Problem details. From the data below, return each line in which the string "getD" is found.

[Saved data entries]

'''

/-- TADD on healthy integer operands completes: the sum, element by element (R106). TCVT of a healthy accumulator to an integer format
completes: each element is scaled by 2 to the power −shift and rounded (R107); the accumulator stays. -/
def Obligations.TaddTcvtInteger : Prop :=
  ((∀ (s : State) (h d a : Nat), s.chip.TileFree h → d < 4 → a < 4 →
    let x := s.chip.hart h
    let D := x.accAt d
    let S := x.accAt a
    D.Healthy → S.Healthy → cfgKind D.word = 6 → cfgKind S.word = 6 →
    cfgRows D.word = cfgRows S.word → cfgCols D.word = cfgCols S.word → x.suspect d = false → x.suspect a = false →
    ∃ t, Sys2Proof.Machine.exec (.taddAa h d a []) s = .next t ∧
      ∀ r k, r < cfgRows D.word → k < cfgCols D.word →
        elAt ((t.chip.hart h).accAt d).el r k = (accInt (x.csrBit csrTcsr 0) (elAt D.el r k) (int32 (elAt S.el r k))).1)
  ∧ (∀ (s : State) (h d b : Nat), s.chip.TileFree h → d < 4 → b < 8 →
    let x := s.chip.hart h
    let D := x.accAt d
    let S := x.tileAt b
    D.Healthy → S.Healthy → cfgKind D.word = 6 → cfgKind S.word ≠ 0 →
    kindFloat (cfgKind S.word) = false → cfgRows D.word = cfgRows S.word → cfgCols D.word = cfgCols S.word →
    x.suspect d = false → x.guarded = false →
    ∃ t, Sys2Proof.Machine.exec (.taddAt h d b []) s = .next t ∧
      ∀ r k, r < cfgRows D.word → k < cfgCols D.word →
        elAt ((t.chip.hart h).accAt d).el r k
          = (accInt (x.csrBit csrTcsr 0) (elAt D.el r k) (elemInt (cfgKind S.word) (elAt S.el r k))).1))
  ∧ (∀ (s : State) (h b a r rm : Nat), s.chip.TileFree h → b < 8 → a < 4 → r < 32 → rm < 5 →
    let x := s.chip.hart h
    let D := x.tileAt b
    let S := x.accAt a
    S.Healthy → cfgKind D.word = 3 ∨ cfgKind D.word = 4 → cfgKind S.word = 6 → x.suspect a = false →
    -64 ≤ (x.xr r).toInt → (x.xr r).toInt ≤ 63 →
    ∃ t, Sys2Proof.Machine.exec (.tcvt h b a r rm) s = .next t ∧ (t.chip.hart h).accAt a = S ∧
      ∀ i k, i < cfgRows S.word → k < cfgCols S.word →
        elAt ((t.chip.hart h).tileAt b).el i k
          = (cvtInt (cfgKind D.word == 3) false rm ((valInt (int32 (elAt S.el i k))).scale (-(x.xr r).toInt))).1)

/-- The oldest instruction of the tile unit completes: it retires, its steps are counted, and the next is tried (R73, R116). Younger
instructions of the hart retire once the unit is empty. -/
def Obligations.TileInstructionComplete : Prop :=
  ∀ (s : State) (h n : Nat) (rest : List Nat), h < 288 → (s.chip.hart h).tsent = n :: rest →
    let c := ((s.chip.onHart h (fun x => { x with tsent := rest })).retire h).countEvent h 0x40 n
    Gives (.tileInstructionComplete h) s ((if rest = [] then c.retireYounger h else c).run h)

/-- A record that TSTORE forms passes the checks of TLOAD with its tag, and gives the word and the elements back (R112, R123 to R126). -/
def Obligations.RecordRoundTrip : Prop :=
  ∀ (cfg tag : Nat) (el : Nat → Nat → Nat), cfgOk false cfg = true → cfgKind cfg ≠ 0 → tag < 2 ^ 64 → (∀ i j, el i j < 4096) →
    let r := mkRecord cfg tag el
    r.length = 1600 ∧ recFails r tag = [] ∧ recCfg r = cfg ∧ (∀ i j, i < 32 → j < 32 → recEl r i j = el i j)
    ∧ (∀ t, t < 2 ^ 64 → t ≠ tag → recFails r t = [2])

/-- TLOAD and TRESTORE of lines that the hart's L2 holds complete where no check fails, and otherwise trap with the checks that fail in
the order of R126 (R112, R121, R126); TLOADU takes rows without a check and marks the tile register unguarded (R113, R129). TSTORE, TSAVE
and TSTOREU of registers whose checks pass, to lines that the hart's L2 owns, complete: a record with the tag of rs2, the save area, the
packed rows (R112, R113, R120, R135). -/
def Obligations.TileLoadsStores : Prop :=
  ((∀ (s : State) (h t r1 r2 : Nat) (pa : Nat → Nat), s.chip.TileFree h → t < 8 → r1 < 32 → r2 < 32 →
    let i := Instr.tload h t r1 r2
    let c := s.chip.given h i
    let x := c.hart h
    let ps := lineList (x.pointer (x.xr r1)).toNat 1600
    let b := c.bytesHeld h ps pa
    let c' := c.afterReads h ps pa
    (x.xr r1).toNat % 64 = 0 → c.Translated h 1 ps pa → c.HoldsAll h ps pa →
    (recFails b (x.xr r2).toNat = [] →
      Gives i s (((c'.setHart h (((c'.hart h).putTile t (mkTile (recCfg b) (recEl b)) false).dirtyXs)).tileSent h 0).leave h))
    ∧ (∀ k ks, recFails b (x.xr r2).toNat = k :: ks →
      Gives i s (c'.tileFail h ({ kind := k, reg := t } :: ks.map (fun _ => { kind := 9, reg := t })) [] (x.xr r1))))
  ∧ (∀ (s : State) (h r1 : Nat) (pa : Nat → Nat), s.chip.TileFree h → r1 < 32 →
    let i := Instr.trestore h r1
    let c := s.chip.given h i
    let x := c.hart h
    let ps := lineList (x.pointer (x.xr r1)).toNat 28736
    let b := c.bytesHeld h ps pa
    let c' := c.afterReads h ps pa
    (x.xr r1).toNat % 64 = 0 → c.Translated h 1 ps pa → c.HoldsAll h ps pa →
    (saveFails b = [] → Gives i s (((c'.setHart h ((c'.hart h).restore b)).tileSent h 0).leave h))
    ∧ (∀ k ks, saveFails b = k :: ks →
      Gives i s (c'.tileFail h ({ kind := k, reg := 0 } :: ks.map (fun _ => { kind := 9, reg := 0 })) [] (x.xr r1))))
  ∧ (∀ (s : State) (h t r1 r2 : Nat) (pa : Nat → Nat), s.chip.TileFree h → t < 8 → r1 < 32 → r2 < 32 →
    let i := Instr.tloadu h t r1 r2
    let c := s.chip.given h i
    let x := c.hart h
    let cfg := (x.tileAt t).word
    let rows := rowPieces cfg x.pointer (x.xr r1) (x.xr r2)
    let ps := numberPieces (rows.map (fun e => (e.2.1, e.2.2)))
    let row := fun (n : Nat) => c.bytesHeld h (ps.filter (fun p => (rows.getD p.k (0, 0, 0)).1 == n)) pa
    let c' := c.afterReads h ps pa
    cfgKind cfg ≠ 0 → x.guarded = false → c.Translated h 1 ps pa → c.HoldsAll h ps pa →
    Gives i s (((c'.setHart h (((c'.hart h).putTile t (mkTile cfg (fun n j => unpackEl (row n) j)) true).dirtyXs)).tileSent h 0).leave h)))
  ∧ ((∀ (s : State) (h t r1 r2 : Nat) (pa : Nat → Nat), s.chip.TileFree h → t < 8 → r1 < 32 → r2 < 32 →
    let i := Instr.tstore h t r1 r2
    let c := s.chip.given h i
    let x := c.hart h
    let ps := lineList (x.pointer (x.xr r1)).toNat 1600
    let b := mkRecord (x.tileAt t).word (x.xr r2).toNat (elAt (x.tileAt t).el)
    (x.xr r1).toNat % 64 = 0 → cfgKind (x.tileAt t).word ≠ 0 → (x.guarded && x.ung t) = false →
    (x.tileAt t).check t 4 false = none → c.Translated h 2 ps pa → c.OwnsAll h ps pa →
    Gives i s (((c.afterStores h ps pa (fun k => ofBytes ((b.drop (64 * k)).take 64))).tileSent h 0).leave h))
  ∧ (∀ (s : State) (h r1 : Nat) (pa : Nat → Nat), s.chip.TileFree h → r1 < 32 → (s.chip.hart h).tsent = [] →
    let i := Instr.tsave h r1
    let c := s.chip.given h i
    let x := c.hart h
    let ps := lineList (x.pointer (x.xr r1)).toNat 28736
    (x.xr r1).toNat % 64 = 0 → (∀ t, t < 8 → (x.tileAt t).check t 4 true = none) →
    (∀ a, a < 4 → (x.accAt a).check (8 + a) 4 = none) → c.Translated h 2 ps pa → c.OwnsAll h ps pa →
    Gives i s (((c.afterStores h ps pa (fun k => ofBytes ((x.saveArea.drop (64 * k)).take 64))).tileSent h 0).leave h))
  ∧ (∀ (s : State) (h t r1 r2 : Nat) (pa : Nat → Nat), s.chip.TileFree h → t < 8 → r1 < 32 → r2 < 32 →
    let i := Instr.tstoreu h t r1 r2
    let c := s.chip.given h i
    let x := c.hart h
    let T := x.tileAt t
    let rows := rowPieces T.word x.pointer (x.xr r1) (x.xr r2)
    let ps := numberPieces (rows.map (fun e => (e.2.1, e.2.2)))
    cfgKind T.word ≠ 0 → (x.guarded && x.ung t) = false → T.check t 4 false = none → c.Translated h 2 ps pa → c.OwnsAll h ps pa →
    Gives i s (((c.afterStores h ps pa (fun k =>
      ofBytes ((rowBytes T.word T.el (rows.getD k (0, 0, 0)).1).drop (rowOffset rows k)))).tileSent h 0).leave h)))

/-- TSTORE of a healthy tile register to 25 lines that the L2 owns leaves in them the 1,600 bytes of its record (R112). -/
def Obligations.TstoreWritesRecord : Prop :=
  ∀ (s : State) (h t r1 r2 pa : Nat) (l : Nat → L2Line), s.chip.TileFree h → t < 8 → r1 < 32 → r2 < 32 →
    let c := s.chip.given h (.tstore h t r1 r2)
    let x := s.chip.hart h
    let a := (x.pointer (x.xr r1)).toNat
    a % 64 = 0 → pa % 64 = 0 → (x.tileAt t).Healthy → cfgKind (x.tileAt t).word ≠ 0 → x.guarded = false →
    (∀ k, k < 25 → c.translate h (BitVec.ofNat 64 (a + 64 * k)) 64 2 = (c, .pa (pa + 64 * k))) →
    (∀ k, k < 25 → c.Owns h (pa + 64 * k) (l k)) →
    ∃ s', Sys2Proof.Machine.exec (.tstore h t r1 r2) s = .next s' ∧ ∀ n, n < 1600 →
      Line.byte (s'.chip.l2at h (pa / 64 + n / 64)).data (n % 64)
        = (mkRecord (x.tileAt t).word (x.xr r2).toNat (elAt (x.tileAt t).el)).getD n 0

'''

Solution to this problem.
    let row := fun (n : Nat) => c.bytesHeld h (ps.filter (fun p => (rows.getD p.k (0, 0, 0)).1 == n)) pa
      ofBytes ((rowBytes T.word T.el (rows.getD k (0, 0, 0)).1).drop (rowOffset rows k)))).tileSent h 0).leave h)))
        = (mkRecord (x.tileAt t).word (x.xr r2).toNat (elAt (x.tileAt t).el)).getD n 0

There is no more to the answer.